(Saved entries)
--------

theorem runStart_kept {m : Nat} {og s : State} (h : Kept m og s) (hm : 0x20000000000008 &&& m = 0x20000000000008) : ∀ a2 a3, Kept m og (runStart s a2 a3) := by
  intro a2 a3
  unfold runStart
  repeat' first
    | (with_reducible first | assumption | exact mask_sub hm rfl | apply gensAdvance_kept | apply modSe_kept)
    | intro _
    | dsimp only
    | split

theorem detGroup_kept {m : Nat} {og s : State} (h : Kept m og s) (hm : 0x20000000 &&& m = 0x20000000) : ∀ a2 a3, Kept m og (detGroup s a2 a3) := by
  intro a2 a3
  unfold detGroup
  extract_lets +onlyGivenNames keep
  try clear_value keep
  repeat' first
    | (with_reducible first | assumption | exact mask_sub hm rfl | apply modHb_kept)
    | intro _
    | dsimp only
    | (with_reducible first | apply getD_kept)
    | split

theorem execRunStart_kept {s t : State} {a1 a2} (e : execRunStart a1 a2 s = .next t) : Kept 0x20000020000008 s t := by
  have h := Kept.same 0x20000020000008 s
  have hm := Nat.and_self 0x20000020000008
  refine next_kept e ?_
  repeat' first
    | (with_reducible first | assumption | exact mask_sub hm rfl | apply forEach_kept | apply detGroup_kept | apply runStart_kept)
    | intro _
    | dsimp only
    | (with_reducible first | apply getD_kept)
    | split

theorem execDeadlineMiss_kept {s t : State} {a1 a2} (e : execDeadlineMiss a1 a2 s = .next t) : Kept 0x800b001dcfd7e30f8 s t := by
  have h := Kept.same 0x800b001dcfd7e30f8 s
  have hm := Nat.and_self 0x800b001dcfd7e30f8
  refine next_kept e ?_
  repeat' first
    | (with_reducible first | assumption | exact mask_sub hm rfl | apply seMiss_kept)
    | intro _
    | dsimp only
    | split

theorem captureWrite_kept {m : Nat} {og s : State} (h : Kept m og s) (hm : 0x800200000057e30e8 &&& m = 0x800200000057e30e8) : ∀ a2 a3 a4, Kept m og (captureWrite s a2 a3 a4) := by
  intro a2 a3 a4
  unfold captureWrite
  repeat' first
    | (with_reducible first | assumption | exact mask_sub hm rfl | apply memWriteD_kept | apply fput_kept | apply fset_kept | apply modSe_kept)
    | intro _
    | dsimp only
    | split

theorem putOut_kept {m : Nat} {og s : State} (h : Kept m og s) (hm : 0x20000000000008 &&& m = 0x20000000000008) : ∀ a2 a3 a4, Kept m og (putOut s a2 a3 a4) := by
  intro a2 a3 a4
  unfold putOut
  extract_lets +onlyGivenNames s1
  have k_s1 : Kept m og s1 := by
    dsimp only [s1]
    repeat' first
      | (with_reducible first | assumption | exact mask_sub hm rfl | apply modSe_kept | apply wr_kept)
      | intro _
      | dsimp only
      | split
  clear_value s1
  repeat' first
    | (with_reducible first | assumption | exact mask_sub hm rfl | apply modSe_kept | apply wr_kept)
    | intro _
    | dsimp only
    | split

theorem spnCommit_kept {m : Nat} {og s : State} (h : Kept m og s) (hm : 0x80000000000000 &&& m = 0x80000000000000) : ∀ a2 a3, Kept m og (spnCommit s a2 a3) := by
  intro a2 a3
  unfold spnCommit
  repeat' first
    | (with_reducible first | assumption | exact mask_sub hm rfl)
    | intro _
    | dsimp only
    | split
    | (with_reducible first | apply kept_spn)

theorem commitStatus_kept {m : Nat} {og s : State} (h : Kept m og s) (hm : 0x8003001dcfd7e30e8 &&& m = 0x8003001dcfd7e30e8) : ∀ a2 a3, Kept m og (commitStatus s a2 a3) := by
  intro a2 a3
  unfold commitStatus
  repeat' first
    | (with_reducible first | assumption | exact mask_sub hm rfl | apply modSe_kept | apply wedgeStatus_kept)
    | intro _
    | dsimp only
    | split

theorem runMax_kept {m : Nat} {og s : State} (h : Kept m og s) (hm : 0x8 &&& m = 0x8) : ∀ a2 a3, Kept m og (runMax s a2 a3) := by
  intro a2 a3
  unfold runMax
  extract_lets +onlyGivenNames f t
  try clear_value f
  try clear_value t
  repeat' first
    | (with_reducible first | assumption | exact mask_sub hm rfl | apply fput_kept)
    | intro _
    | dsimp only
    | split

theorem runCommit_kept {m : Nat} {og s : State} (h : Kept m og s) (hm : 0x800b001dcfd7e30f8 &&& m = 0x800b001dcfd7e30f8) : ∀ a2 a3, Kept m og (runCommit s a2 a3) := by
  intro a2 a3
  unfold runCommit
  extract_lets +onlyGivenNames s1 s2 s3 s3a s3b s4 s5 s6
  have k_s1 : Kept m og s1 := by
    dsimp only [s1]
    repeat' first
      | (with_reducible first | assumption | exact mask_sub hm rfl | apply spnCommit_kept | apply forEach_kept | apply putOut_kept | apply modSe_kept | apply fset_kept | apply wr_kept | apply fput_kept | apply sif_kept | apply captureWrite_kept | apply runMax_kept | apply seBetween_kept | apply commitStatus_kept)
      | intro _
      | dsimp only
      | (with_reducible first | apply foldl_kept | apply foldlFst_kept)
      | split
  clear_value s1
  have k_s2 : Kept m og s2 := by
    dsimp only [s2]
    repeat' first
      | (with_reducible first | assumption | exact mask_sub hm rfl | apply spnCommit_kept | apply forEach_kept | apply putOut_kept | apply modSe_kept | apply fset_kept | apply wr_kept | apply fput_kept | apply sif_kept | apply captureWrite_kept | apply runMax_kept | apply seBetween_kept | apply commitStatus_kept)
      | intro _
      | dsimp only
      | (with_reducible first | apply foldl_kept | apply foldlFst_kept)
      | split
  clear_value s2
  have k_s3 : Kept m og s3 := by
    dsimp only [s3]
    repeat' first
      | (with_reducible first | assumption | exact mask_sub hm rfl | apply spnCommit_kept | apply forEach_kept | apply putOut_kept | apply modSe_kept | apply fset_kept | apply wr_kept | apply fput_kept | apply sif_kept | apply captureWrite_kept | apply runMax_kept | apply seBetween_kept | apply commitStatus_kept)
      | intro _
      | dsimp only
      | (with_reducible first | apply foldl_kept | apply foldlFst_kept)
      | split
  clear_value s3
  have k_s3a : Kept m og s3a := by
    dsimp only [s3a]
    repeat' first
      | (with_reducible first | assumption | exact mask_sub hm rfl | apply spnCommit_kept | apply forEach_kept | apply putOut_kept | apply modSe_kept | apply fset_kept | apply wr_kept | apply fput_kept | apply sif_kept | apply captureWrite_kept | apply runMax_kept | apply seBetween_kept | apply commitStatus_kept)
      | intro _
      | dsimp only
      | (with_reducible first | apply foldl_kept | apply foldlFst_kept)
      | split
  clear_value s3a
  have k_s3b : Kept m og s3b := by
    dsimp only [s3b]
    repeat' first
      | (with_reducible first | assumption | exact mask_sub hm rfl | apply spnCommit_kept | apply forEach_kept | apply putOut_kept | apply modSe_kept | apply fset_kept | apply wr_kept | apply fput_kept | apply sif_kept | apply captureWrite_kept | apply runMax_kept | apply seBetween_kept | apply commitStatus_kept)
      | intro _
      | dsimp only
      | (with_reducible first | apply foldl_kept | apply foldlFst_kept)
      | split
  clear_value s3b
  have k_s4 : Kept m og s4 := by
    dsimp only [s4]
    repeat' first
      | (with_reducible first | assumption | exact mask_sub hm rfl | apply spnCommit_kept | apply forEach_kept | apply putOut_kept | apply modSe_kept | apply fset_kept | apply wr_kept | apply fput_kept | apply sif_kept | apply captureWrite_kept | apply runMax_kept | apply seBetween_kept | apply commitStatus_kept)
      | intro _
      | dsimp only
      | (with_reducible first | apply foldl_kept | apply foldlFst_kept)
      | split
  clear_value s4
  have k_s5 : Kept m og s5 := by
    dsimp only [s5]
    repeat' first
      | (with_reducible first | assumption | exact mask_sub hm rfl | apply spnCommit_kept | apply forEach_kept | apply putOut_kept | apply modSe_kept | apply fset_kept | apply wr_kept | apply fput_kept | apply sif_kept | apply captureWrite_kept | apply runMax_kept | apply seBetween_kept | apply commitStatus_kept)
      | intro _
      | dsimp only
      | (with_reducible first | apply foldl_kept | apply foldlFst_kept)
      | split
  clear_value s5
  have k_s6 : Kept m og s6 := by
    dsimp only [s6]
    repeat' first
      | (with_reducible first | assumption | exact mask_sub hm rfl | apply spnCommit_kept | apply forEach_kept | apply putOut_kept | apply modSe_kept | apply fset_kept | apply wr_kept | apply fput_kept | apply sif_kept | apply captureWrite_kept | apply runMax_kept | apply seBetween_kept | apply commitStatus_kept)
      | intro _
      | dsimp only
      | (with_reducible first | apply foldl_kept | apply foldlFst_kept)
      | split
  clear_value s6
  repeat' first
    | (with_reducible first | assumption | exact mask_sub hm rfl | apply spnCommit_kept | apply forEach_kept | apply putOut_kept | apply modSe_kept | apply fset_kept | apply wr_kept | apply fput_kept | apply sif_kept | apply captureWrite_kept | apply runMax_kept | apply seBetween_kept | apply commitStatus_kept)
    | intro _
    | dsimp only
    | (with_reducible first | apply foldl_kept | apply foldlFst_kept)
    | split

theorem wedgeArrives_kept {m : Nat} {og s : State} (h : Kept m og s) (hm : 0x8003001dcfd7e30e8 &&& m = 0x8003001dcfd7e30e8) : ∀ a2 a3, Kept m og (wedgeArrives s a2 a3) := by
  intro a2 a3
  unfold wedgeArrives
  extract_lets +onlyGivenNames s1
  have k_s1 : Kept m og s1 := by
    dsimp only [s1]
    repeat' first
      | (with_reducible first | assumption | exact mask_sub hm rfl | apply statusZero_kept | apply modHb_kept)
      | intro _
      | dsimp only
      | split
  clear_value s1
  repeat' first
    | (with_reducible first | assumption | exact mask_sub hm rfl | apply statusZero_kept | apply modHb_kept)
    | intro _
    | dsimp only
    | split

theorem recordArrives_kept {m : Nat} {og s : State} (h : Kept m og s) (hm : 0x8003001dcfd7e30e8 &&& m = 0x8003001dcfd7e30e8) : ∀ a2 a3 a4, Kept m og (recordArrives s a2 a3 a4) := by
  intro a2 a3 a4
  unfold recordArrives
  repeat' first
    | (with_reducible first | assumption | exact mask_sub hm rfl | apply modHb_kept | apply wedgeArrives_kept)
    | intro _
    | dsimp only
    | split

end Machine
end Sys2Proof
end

--------

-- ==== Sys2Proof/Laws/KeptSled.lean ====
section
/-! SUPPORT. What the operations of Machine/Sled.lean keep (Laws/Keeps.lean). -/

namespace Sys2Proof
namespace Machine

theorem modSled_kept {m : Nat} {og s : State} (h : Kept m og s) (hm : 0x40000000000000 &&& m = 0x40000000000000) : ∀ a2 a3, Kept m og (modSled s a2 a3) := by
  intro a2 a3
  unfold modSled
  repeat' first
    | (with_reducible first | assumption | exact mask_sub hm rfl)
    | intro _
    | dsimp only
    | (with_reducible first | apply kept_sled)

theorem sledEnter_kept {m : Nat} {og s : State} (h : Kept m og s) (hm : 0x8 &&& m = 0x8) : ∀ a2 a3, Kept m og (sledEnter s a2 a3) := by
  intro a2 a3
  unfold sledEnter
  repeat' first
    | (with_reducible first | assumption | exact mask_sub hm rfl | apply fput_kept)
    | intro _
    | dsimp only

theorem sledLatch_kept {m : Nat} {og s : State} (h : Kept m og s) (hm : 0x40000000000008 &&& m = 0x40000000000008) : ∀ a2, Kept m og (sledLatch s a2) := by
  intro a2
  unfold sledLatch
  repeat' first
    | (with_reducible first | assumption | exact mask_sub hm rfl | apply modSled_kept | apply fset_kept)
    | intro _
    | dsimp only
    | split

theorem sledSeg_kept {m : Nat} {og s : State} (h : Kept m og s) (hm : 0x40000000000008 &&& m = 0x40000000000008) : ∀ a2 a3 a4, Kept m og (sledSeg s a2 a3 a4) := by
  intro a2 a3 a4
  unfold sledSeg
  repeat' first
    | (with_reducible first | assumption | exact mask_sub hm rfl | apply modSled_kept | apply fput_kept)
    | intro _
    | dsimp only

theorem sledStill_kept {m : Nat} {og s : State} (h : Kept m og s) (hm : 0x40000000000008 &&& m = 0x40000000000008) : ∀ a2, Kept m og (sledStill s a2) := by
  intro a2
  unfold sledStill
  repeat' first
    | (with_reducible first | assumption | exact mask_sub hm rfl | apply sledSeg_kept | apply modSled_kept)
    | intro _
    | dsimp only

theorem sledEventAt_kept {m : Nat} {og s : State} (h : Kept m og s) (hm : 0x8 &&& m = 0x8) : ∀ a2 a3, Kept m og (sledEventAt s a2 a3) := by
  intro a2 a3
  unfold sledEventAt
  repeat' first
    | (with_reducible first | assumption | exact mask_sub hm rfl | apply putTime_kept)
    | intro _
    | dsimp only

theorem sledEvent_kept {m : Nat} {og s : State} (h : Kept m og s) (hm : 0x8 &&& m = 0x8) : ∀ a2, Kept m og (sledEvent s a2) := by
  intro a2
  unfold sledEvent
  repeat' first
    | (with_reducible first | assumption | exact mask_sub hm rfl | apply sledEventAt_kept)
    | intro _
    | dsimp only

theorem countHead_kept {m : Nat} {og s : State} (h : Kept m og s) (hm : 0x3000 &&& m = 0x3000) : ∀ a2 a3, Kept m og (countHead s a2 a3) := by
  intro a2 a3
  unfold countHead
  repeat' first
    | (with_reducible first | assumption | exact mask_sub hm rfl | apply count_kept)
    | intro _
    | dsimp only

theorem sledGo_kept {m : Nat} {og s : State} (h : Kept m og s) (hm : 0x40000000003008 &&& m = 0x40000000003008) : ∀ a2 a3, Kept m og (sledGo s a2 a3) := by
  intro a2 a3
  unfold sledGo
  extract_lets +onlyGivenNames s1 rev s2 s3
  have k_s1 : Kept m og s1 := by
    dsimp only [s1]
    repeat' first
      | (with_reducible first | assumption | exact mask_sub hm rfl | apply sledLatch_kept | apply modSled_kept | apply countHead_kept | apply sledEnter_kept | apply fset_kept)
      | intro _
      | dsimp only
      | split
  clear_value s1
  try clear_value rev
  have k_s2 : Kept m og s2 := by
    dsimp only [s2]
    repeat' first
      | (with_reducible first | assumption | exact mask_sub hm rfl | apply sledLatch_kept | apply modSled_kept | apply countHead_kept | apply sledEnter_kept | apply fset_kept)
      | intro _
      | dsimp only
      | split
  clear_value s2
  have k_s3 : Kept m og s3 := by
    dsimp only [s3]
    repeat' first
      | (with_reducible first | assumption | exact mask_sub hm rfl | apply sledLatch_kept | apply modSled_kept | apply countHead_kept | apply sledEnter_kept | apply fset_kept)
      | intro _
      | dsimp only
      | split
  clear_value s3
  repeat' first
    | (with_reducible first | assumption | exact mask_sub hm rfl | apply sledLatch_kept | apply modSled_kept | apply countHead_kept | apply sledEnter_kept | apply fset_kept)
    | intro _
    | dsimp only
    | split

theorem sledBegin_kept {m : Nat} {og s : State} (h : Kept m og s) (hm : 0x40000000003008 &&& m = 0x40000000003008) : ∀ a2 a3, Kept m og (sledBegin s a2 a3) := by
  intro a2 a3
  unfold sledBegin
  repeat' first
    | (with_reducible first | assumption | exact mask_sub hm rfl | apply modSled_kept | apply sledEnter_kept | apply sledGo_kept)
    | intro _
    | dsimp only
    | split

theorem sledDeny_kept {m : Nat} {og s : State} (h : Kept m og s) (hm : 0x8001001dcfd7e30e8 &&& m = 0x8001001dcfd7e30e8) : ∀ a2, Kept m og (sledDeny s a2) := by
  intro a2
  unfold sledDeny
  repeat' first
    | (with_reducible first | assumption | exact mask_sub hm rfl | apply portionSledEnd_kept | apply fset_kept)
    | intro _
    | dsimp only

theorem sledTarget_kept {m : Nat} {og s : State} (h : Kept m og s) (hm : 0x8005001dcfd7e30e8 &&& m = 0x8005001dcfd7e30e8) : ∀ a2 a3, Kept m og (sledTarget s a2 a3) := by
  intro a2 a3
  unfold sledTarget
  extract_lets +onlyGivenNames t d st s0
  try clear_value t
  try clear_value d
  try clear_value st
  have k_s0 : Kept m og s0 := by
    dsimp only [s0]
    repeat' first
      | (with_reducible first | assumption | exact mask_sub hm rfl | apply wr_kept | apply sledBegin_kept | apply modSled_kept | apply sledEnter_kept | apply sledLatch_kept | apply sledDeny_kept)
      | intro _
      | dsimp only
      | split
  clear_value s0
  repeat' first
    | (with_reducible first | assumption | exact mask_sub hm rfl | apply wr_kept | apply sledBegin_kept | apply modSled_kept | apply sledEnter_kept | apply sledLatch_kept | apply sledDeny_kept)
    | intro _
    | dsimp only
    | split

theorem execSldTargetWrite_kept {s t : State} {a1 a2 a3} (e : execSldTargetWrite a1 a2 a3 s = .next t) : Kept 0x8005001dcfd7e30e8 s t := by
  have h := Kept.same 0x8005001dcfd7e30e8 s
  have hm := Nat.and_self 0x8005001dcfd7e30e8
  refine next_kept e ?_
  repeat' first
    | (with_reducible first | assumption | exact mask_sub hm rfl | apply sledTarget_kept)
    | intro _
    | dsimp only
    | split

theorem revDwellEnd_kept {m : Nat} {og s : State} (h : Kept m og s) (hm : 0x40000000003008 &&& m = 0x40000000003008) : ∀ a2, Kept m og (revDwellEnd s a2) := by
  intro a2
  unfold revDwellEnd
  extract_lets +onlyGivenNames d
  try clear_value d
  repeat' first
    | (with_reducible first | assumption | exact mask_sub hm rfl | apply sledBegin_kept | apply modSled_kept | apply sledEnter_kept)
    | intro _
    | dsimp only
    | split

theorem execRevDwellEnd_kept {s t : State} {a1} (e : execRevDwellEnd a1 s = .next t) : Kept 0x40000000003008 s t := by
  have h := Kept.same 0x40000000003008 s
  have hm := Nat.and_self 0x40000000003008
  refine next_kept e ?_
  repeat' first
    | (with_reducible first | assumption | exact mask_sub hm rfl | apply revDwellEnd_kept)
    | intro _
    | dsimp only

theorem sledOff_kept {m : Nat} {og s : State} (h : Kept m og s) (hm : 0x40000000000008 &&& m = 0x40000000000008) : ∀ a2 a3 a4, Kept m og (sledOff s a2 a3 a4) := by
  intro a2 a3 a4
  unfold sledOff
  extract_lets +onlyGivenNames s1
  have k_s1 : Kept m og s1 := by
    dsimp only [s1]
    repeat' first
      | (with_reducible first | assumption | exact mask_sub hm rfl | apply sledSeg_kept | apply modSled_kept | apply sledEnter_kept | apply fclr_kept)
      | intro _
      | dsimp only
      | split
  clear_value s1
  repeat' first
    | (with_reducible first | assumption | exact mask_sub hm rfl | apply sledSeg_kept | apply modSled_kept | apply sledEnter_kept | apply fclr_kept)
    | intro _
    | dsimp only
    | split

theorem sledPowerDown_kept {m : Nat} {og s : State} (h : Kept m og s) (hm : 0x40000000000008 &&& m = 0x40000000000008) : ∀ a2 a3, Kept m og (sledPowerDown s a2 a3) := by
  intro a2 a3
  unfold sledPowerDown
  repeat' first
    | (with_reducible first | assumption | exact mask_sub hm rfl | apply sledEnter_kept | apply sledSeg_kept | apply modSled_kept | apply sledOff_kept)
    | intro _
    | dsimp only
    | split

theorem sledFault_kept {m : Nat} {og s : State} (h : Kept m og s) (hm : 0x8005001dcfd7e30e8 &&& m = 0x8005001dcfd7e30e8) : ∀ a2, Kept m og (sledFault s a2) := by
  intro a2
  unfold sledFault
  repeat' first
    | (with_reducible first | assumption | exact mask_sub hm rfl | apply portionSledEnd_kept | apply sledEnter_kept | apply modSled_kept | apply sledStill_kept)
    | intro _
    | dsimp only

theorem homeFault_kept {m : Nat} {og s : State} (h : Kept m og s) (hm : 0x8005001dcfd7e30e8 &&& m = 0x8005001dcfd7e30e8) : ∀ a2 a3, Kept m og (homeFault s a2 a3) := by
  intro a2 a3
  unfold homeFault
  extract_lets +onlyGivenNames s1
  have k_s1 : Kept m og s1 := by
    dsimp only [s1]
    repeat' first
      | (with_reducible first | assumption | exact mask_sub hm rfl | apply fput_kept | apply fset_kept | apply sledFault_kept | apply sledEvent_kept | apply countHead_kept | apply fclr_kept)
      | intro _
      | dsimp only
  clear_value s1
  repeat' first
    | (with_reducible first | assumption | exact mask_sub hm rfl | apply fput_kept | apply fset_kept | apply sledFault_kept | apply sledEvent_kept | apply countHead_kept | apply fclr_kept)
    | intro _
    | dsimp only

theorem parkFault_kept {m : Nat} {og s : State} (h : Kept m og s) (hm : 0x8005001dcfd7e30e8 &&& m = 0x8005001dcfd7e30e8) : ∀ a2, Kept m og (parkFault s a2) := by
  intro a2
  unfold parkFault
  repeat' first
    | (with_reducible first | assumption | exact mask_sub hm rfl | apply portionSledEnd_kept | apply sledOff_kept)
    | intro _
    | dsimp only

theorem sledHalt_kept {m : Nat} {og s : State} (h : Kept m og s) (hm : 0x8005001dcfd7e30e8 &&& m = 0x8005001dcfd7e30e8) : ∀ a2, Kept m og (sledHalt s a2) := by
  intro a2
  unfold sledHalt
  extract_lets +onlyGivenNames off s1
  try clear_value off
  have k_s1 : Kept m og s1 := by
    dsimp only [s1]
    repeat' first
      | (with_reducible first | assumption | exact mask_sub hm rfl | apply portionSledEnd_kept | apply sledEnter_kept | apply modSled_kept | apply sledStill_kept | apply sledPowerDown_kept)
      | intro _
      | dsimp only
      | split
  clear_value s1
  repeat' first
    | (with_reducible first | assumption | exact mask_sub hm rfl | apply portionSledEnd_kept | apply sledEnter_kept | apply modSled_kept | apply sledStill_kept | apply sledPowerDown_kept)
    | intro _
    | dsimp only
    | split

--------

The lines to return are those with the string "homeFault" in them; copy each from the entries above.

FINISHED EXERCISE =>
theorem homeFault_kept {m : Nat} {og s : State} (h : Kept m og s) (hm : 0x8005001dcfd7e30e8 &&& m = 0x8005001dcfd7e30e8) : ∀ a2 a3, Kept m og (homeFault s a2 a3) := by
  unfold homeFault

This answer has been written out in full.